The big concern is adult children with spendthrift ways, contentious marriages or careers that leave them vulnerable to lawsuits. Bankruptcy and civil courts, which generally shield IRAs from creditors for their original account holders, have been divided over the treatment of such accounts when they are inherited.
Seymour Goldberg, a lawyer and CPA in Woodbury, N.Y., points to conflicting court rulings as another reason to use trusts. In a Texas case, a bankruptcy judge ruled in March that federal law doesn't protect inherited IRAs as retirement accounts, because their owners can't use those accounts to save for retirement.
A Florida state court ruled last year that inherited IRAs aren't sheltered from creditors in civil lawsuits outside of bankruptcy court. But recent bankruptcy cases in Minnesota, Idaho and Pennsylvania resulted in judgments preserving inherited IRA assets.

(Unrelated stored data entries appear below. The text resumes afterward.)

/-- SampleOut8 rounds to the nearest quarter; 256 is given by the parameter (42_codec.md R154). -/
theorem sampleOut8_toNat (u8 : Config.RoundOverflow) (c : Sample) :
    (sampleOut8 u8 c).toNat =
      if (c.toNat + 2) / 4 ≤ 255 then (c.toNat + 2) / 4 else if u8 = .wrap then 0 else 255 := by
  simp only [sampleOut8, Nat.shiftRight_eq_div_pow, Nat.reducePow]
  split
  · rw [BitVec.toNat_ofNat, Nat.mod_eq_of_lt (by omega)]
  · cases u8 <;> rfl

theorem sampleOut8_toNat_of_le {u8 : Config.RoundOverflow} {c : Sample} (h : (c.toNat + 2) / 4 ≤ 255) :
    (sampleOut8 u8 c).toNat = (c.toNat + 2) / 4 := by
  rw [sampleOut8_toNat, if_pos h]

/-- Settles O41: the bytes of an element are the digits of its value in base 256; SampleOut8 overflows at 1022 and
1023. -/
theorem sampleConversions : Obligations.SampleConversions := by
  refine ⟨fun e0 e1 => ⟨sampleIn_le16_toNat e0 e1, sampleIn_be16_toNat e0 e1, sampleIn_k8_toNat e0 e1⟩,
    sampleOut16_toNat, fun c o => ⟨sampleOut8_toNat_of_le, fun hover => ?_⟩⟩
  have hlt := c.isLt
  have hends : c.toNat = 1022 ∨ c.toNat = 1023 := by omega
  refine ⟨hends.imp BitVec.eq_of_toNat_eq BitVec.eq_of_toNat_eq, ?_, ?_⟩
  all_goals
    apply BitVec.eq_of_toNat_eq
    rw [sampleOut8_toNat, if_neg (Nat.not_le.mpr hover)]
    rfl

/-! ### The laws -/

theorem sampleIn_sampleOut16 (c : Sample) :
    sampleIn .le16 (sampleOut16 c 0).1 (sampleOut16 c 0).2 = c ∧
      sampleIn .be16 (sampleOut16 c 1).1 (sampleOut16 c 1).2 = c := by
  obtain ⟨hlow, hhigh, hlow', hhigh'⟩ := sampleOut16_toNat c
  have hlt := c.isLt
  constructor
  · apply BitVec.eq_of_toNat_eq
    rw [sampleIn_le16_toNat, hlow, hhigh]
    omega
  · apply BitVec.eq_of_toNat_eq
    rw [sampleIn_be16_toNat, hlow', hhigh']
    omega

theorem sampleOut8_sampleIn (u8 : Config.RoundOverflow) (v x : Byte) : sampleOut8 u8 (sampleIn .k8 v x) = v := by
  have hv := v.isLt
  have hin := sampleIn_k8_toNat v x
  apply BitVec.eq_of_toNat_eq
  rw [sampleOut8_toNat_of_le (by omega)]
  omega

theorem sampleIn_sampleOut8_toNat (u8 : Config.RoundOverflow) {c : Sample} (x : Byte) (h : c.toNat ≤ 1021) :
    (sampleIn .k8 (sampleOut8 u8 c) x).toNat = 4 * ((c.toNat + 2) / 4) := by
  rw [sampleIn_k8_toNat, sampleOut8_toNat_of_le (by omega), Nat.mul_comm]

/-- Settles O39: the digits of a number give the number back, and rounding is undone only where it does nothing. -/
theorem blockFunctionLaws : Obligations.BlockFunctionLaws := by
  refine ⟨fun q => ?_, fun b0 b1 b2 b3 b4 => ?_, sampleIn_sampleOut16, sampleOut8_sampleIn,
    fun o c x hc => ⟨sampleIn_sampleOut8_toNat o x hc, fun hmod heq => ?_⟩⟩
  · rw [blockOfBytes_blockByte, unpackBlock_packBlock]
  · rw [packBlock_unpackBlock, blockBytes_blockOfBytes]
  · have hnum := sampleIn_sampleOut8_toNat o x hc
    rw [heq] at hnum
    omega

end Sys2Proof.Proofs
end

section
/-! The single-block commands (42_codec.md R161 to R166): what BLK_PK and BLK_OUT0..3 hold after them, as numbers. -/

namespace Sys2Proof.Proofs

open Sys2Proof.Machine

/-! ### BLKPACK -/

theorem blkLowByte_toNat (r : Word) : (r.extractLsb' 0 8).toNat = r.toNat % 256 := by
  rw [BitVec.extractLsb'_toNat, Nat.shiftRight_zero]

theorem blkHighByte_toNat (r : Word) : (r.extractLsb' 8 8).toNat = r.toNat / 256 % 256 := by
  rw [BitVec.extractLsb'_toNat, Nat.shiftRight_eq_div_pow]

theorem blkSample_le16_toNat (r : Word) : (blkSample .le16 r).toNat = r.toNat % 1024 := by
  rw [blkSample, sampleIn_le16_toNat, blkLowByte_toNat, blkHighByte_toNat]
  omega

theorem blkSample_be16_toNat (r : Word) :
    (blkSample .be16 r).toNat = r.toNat % 4 * 256 + r.toNat / 256 % 256 := by
  rw [blkSample, sampleIn_be16_toNat, blkLowByte_toNat, blkHighByte_toNat]
  omega

theorem blkSample_k8_toNat (r : Word) : (blkSample .k8 r).toNat = r.toNat % 256 * 4 := by
  rw [blkSample, sampleIn_k8_toNat, blkLowByte_toNat]

/-- BLK_PK after a BLKPACK, with bits [63:40] 0 (10_state.md R25). -/
theorem blkPk_toNat (k : Kind) (r : BlkRegs) :
    ((packBlock (blkQuad k r)).setWidth 64).toNat =
      (blkSample k r.in0).toNat + (blkSample k r.in1).toNat * 2 ^ 10 + (blkSample k r.in2).toNat * 2 ^ 20 +
        (blkSample k r.in3).toNat * 2 ^ 30 := by
  rw [BitVec.toNat_setWidth_of_le (by decide), packBlock_toNat, blkQuad]

/-- Settles O42: a little-endian register is its element's value. -/
theorem blkpack16LeResult : Obligations.Blkpack16LeResult :=
  ⟨rfl, fun s => ⟨_, rfl, by simp only [blkPk_toNat, blkSample_le16_toNat]⟩⟩

/-- Settles O43: a big-endian element has its low byte in bits [15:8]. -/
theorem blkpack16BeResult : Obligations.Blkpack16BeResult :=
  ⟨rfl, fun s => ⟨_, rfl, by simp only [blkPk_toNat, blkSample_be16_toNat]⟩⟩

/-- Settles O44: an 8-bit element stands for 4 times its value. -/
theorem blkpack8Result : Obligations.Blkpack8Result :=
  ⟨rfl, fun s => ⟨_, rfl, by simp only [blkPk_toNat, blkSample_k8_toNat]⟩⟩

/-! ### BLKUNPACK -/

theorem blkElement_le16_toNat (u8 : Config.RoundOverflow) (c : Sample) : (blkElement .le16 u8 c).toNat = c.toNat := by
  rw [blkElement, BitVec.toNat_setWidth_of_le (by decide), toNat_append_eq_add]
  simp only [sampleOut16, if_true, sampleLow_toNat, sampleHigh_toNat]
  omega

theorem blkElement_be16_toNat (u8 : Config.RoundOverflow) (c : Sample) :
    (blkElement .be16 u8 c).toNat = c.toNat % 256 * 256 + c.toNat / 256 := by
  rw [blkElement, BitVec.toNat_setWidth_of_le (by decide), toNat_append_eq_add]
  simp only [sampleOut16, one_ne_zero, if_false, Nat.reducePow, sampleLow_toNat, sampleHigh_toNat]

theorem blkElement_k8_toNat (u8 : Config.RoundOverflow) (c : Sample) :
    (blkElement .k8 u8 c).toNat =
      if (c.toNat + 2) / 4 ≤ 255 then (c.toNat + 2) / 4 else if u8 = .wrap then 0 else 255 := by
  rw [blkElement, BitVec.toNat_setWidth_of_le (by decide), sampleOut8_toNat]

/-- The components of BLK_PK are its digits in base 1024. -/
theorem blkUnpacked_toNat (r : BlkRegs) :
    (blkUnpacked r).c0.toNat = r.pk.toNat % 1024 ∧ (blkUnpacked r).c1.toNat = r.pk.toNat / 2 ^ 10 % 1024 ∧
      (blkUnpacked r).c2.toNat = r.pk.toNat / 2 ^ 20 % 1024 ∧
      (blkUnpacked r).c3.toNat = r.pk.toNat / 2 ^ 30 % 1024 := by
  simp only [blkUnpacked, unpackBlock, BitVec.extractLsb'_toNat, BitVec.toNat_setWidth, Nat.shiftRight_eq_div_pow]
  omega

/-- Settles O45: a little-endian element is its component. -/
theorem blkunpack16LeResult : Obligations.Blkunpack16LeResult := by
  refine ⟨rfl, fun s => ⟨_, _, _, _, rfl, ?_⟩⟩
  simpa only [blkElement_le16_toNat] using blkUnpacked_toNat s.blk

/-- Settles O46: a big-endian element has its component's bytes swapped. -/
theorem blkunpack16BeResult : Obligations.Blkunpack16BeResult := by
  refine ⟨rfl, fun s => ⟨_, _, _, _, rfl, ?_⟩⟩
  obtain ⟨h0, h1, h2, h3⟩ := blkUnpacked_toNat s.blk
  simp only [blkElement_be16_toNat, h0, h1, h2, h3, and_self]

/-- Settles O47: an 8-bit element is its component rounded. -/
theorem blkunpack8Result : Obligations.Blkunpack8Result := by
  refine ⟨rfl, fun s => ⟨_, _, _, _, rfl, ?_⟩⟩
  obtain ⟨h0, h1, h2, h3⟩ := blkUnpacked_toNat s.blk
  simp only [blkElement_k8_toNat, h0, h1, h2, h3, and_self]

end Sys2Proof.Proofs
end

section
/-! The checks of PACK and UNPACK (42_codec.md R160, R170, R171), the plans they lead to, and the ends of a run under
the answers of the memory port (R172). -/

namespace Sys2Proof.Proofs

open Sys2Proof.Machine

/-! ### NoOverlap (40_geometry.md R105) -/

/-- Two windows are disjoint when they share no byte. -/
theorem disjointRegions_window_iff {a b : PlaneRegs} : disjointRegions a.window b.window = true ↔ PlanesApart a b := by
  constructor
  · exact fun h x ⟨ha, hb⟩ => disjointRegions_sound h ha hb
  · intro h
    have hfirst := h (max a.addr.toNat b.addr.toNat)
    simp only [disjointRegions, Bool.or_eq_true, decide_eq_true_eq]
    simp only [PlaneRegs.window]
    omega

theorem PlanesApart.symm {a b : PlaneRegs} (h : PlanesApart a b) : PlanesApart b a :=
  fun x ⟨hb, ha⟩ => h x ⟨ha, hb⟩

theorem pairwiseDisjoint_iff {rs : List Config.Region} :
    pairwiseDisjoint rs = true ↔ rs.Pairwise fun a b => disjointRegions a b = true := by
  induction rs with
  | nil => simp [pairwiseDisjoint]
  | cons r rest ih => simp [pairwiseDisjoint, ih]

theorem planes_nodup (f : Format) : f.planes.Nodup := by
  rcases planes_cases f with hf | hf
  all_goals
    rw [hf]
    decide

theorem noOverlap_iff {src dst : FrameRegs} {fs fd : Format} :
    noOverlap src dst fs fd = true ↔ NoOverlapHolds src dst fs fd := by
  have hself : (fd.planes.Pairwise fun p q => PlanesApart (dst.plane p) (dst.plane q)) ↔
      ∀ p ∈ fd.planes, ∀ q ∈ fd.planes, p ≠ q → PlanesApart (dst.plane p) (dst.plane q) := by
    have hsymm : Std.Symm fun p q => PlanesApart (dst.plane p) (dst.plane q) := ⟨fun _ _ => PlanesApart.symm⟩
    exact ⟨fun h p hp q hq hne => h.forall hp hq hne, fun h => (planes_nodup fd).pairwise_of_forall_ne h⟩
  simp only [noOverlap, frameWindows, Bool.and_eq_true, pairwiseDisjoint_iff, List.pairwise_map, List.all_map,
    List.all_eq_true, Function.comp_apply, disjointRegions_window_iff, hself, NoOverlapHolds]

/-! ### The checks -/

/-- The checks after CodecCheck, of two registered formats (42_codec.md R170, R171). -/
theorem codecFramesOK_iff {s : State} {fs fd : Format} (hs : registry s.src.fmt = some fs)
    (hd : registry s.dst.fmt = some fd) : codecFramesOK s fs fd = true ↔ s.CodecChecks fs fd := by
  simp only [codecFramesOK, Bool.and_eq_true, beq_iff_eq, windowOK_iff_windowHolds, noOverlap_iff, dimsOK_iff,
    State.CodecChecks, ShapeHolds, hs, hd, true_and, and_assoc]

theorem codecChecks_registry {s : State} {fs fd : Format} (h : s.CodecChecks fs fd) :
    registry s.src.fmt = some fs ∧ registry s.dst.fmt = some fd := by
  obtain ⟨⟨hs, _⟩, ⟨hd, _⟩, _⟩ := h
  exact ⟨hs, hd⟩

/-- What PACK does with two frames once its checks hold (42_codec.md R170). -/
def packPlanOf (s : State) (l : Layout) (k : Kind) (o od : Order) : CodecPlan where
  reads := frameAddrs s.src (.unpacked l k o) s.src.w.toNat s.src.h.toNat
  cells := packCells s.mem s.src s.dst l k o od s.src.w.toNat s.src.h.toNat
  windows := frameWindows s.src (.unpacked l k o) ++ frameWindows s.dst (.packed od)

/-- What UNPACK does with two frames once its checks hold (42_codec.md R171). -/
def unpackPlanOf (s : State) (l : Layout) (k : Kind) (o os : Order) : CodecPlan where
  reads := frameAddrs s.src (.packed os) s.src.w.toNat s.src.h.toNat
  cells := unpackCells s.mem s.src s.dst l k o os s.params.u8RoundOverflow s.src.w.toNat s.src.h.toNat
  windows := frameWindows s.src (.packed os) ++ frameWindows s.dst (.unpacked l k o)

theorem packPlan_of_pair {s : State} {l : Layout} {k : Kind} {o od : Order}
    (hs : registry s.src.fmt = some (.unpacked l k o)) (hd : registry s.dst.fmt = some (.packed od)) :
    packPlan s = if codecFramesOK s (.unpacked l k o) (.packed od) then .ok (packPlanOf s l k o od)
      else .error .invalidArgument := by
  simp only [packPlan, hs, hd, packPlanOf]

theorem unpackPlan_of_pair {s : State} {l : Layout} {k : Kind} {o os : Order}
    (hs : registry s.src.fmt = some (.packed os)) (hd : registry s.dst.fmt = some (.unpacked l k o)) :
    unpackPlan s = if codecFramesOK s (.packed os) (.unpacked l k o) then .ok (unpackPlanOf s l k o os)
      else .error .invalidArgument := by
  simp only [unpackPlan, hs, hd, unpackPlanOf]

theorem packPlan_of_badChecks {s : State} {l : Layout} {k : Kind} {o od : Order}
    (hs : registry s.src.fmt = some (.unpacked l k o)) (hd : registry s.dst.fmt = some (.packed od))
    (h : ¬s.CodecChecks (.unpacked l k o) (.packed od)) : packPlan s = .error .invalidArgument := by
  rw [packPlan_of_pair hs hd, if_neg (mt (codecFramesOK_iff hs hd).mp h)]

The upshot: It could be years before the courts, or Congress, make it clear whether inherited IRAs are protected from creditors.
Annual distributions. As a result, some estate lawyers and accountants are advising parents to name an irrevocable trust as the IRA beneficiary-and to name their heirs as beneficiaries of the trust.
One downside with such a trust: You have to spread the required annual withdrawals across the life expectancy of the oldest heir, rather than using each heir's individual life expectancy. That means that your heirs could lose the opportunity for a longer period of tax-free growth. Given that, you might want to name a young trust beneficiary in order to spread those distributions over a longer time period, says Goldberg.
A second pitfall: The IRS seemed to indicate in a so-called private-letter ruling issued in March that the opportunities for trustees to tweak the language in such trusts is limited. In this case, a trustee wanted to clarify in the trust's wording who the designated beneficiary was supposed to be-after the original IRA owner had died. A state court order allowed the change-but the IRS said it wouldn't.